(ASSIGNED TASK)
Only one portion of the data is to be written out: from the line bearing "LOADING. -/" through the line bearing "alone; the command". Write it exactly as it appears.

(Stored data)
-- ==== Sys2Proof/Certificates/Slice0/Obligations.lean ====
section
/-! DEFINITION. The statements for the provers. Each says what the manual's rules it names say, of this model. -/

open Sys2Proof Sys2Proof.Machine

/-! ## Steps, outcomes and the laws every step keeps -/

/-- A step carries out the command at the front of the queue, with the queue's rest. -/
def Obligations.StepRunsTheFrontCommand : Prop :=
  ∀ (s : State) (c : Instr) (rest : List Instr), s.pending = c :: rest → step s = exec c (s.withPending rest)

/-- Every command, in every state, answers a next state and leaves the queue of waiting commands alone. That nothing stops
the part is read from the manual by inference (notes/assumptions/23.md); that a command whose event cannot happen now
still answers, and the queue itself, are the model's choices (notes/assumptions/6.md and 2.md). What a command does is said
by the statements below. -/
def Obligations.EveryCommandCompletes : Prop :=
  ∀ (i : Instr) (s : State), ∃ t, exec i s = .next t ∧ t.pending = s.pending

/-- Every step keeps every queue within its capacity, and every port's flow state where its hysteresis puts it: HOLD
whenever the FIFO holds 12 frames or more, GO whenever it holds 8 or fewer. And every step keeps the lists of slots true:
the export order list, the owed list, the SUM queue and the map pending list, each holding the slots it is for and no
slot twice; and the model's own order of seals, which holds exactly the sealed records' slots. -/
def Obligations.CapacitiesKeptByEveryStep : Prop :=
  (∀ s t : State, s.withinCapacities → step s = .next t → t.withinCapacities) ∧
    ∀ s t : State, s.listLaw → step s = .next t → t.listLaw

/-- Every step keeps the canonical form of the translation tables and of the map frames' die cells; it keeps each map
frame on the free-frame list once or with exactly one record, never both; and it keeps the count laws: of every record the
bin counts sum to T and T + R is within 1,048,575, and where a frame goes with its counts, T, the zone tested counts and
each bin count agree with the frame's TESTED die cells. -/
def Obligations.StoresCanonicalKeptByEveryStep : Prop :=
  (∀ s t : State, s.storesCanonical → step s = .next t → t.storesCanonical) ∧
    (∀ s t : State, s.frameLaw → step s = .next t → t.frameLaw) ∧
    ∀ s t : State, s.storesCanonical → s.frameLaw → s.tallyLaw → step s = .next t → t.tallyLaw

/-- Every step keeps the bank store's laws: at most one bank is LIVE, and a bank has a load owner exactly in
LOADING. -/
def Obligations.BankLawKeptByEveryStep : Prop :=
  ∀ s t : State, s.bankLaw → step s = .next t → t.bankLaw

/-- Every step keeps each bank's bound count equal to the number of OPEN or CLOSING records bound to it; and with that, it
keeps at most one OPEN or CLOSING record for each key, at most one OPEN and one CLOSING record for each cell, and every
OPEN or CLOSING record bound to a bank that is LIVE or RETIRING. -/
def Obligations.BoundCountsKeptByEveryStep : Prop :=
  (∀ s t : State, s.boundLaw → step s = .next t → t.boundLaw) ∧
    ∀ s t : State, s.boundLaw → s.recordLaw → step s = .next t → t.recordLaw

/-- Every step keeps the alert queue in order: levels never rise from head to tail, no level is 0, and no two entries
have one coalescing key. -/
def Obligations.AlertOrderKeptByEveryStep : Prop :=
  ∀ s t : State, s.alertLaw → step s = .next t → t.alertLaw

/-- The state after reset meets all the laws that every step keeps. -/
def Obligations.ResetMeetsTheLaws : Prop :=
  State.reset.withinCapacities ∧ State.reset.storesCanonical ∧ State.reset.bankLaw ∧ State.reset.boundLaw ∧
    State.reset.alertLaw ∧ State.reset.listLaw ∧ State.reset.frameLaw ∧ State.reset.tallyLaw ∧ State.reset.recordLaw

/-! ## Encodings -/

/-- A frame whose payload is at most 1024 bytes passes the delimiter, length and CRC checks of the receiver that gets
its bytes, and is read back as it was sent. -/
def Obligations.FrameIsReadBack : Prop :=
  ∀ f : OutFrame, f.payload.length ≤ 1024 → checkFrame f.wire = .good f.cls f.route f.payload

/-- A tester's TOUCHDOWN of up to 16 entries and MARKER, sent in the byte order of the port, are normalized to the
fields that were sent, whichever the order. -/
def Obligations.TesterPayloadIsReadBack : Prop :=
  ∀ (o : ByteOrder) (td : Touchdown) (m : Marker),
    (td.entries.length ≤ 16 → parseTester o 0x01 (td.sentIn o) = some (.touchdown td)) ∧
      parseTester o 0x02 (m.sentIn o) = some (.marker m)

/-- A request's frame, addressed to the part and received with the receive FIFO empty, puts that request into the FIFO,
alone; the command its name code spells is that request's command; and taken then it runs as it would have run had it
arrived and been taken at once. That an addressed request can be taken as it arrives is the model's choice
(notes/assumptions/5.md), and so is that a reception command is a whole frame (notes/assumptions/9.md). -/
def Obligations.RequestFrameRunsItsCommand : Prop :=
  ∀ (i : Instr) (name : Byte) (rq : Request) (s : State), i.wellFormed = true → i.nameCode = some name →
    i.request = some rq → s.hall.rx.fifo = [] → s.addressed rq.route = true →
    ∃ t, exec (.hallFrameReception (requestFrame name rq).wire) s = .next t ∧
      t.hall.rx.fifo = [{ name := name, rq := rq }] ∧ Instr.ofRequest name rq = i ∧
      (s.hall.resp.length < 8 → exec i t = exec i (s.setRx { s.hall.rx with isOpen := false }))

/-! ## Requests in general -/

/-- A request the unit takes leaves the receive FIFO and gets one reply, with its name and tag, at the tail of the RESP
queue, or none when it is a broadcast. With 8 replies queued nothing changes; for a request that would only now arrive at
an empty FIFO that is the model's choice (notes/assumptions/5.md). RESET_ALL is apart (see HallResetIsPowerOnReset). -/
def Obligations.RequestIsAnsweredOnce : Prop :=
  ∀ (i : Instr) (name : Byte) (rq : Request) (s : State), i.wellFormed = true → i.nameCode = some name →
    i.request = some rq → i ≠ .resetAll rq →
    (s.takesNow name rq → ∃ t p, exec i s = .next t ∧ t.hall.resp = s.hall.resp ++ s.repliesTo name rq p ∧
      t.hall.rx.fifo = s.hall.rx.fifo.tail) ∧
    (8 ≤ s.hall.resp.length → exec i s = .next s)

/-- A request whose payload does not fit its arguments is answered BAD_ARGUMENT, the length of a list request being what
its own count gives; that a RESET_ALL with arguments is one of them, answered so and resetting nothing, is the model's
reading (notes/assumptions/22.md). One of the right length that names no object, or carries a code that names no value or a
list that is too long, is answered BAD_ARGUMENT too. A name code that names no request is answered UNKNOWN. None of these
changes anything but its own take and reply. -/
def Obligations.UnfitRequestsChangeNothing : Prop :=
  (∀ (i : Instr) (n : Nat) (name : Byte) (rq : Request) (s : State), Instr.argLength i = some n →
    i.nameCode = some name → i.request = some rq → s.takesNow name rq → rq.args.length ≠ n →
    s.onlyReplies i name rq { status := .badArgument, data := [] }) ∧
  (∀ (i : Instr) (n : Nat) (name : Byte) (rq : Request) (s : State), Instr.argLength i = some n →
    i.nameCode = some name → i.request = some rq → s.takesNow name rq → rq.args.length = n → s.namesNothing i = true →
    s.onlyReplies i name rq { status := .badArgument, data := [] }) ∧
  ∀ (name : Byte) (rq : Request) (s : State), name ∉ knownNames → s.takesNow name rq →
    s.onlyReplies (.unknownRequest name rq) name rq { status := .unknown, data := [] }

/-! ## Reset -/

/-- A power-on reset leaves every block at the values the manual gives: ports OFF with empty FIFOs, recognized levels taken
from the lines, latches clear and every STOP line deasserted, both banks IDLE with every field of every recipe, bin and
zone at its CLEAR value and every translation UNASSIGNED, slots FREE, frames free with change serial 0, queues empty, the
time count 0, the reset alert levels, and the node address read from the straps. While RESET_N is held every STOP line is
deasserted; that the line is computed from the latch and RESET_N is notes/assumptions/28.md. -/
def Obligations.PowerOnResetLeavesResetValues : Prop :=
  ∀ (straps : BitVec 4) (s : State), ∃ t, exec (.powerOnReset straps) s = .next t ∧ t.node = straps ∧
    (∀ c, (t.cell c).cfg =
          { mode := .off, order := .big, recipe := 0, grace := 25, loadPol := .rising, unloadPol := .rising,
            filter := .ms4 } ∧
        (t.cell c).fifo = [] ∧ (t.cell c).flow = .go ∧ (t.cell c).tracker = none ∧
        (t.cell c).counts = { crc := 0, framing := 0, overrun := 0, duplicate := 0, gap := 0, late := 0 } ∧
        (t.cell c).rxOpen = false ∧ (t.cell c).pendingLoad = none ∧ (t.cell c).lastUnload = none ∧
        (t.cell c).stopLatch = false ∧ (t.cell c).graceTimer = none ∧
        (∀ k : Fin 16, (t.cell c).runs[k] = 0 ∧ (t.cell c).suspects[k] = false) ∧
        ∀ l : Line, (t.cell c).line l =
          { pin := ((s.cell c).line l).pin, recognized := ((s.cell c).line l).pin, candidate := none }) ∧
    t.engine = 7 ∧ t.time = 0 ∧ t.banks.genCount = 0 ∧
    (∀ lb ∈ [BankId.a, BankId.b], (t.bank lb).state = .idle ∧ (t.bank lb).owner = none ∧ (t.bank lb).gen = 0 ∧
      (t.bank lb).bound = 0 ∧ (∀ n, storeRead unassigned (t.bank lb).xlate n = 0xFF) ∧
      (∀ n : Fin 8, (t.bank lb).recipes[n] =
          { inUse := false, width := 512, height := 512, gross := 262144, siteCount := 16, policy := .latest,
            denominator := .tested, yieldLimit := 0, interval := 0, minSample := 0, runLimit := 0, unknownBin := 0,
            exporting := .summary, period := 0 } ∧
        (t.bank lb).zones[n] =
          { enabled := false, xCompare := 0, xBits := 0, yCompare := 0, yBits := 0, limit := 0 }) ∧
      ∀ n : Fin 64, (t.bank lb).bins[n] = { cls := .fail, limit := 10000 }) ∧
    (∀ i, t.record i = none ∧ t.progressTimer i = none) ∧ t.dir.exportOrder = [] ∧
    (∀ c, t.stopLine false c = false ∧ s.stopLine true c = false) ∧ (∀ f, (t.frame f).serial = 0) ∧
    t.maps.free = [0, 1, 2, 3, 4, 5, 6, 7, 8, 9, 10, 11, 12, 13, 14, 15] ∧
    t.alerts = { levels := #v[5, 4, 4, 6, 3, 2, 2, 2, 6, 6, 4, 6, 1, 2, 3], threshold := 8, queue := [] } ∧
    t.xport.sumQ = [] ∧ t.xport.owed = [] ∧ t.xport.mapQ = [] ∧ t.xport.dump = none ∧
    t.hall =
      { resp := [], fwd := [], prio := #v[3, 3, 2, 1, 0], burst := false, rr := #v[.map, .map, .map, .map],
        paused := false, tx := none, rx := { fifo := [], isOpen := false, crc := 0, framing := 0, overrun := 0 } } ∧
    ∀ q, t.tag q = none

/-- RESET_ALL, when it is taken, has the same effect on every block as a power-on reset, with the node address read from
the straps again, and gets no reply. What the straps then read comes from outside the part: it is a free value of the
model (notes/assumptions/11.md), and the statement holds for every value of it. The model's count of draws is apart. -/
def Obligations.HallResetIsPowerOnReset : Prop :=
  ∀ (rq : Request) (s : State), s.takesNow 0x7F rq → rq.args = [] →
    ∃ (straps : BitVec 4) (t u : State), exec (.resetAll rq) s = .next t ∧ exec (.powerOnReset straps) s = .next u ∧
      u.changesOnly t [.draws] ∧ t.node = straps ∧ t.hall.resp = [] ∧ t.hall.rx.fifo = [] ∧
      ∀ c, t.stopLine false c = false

(RESPONSE BELOW)
LOADING. -/
def Obligations.BankLawKeptByEveryStep : Prop :=
  ∀ s t : State, s.bankLaw → step s = .next t → t.bankLaw

/-- Every step keeps each bank's bound count equal to the number of OPEN or CLOSING records bound to it; and with that, it
keeps at most one OPEN or CLOSING record for each key, at most one OPEN and one CLOSING record for each cell, and every
OPEN or CLOSING record bound to a bank that is LIVE or RETIRING. -/
def Obligations.BoundCountsKeptByEveryStep : Prop :=
  (∀ s t : State, s.boundLaw → step s = .next t → t.boundLaw) ∧
    ∀ s t : State, s.boundLaw → s.recordLaw → step s = .next t → t.recordLaw

/-- Every step keeps the alert queue in order: levels never rise from head to tail, no level is 0, and no two entries
have one coalescing key. -/
def Obligations.AlertOrderKeptByEveryStep : Prop :=
  ∀ s t : State, s.alertLaw → step s = .next t → t.alertLaw

/-- The state after reset meets all the laws that every step keeps. -/
def Obligations.ResetMeetsTheLaws : Prop :=
  State.reset.withinCapacities ∧ State.reset.storesCanonical ∧ State.reset.bankLaw ∧ State.reset.boundLaw ∧
    State.reset.alertLaw ∧ State.reset.listLaw ∧ State.reset.frameLaw ∧ State.reset.tallyLaw ∧ State.reset.recordLaw

/-! ## Encodings -/

/-- A frame whose payload is at most 1024 bytes passes the delimiter, length and CRC checks of the receiver that gets
its bytes, and is read back as it was sent. -/
def Obligations.FrameIsReadBack : Prop :=
  ∀ f : OutFrame, f.payload.length ≤ 1024 → checkFrame f.wire = .good f.cls f.route f.payload

/-- A tester's TOUCHDOWN of up to 16 entries and MARKER, sent in the byte order of the port, are normalized to the
fields that were sent, whichever the order. -/
def Obligations.TesterPayloadIsReadBack : Prop :=
  ∀ (o : ByteOrder) (td : Touchdown) (m : Marker),
    (td.entries.length ≤ 16 → parseTester o 0x01 (td.sentIn o) = some (.touchdown td)) ∧
      parseTester o 0x02 (m.sentIn o) = some (.marker m)

/-- A request's frame, addressed to the part and received with the receive FIFO empty, puts that request into the FIFO,
alone; the command its name code spells is that request's command; and taken then it runs as it would have run had it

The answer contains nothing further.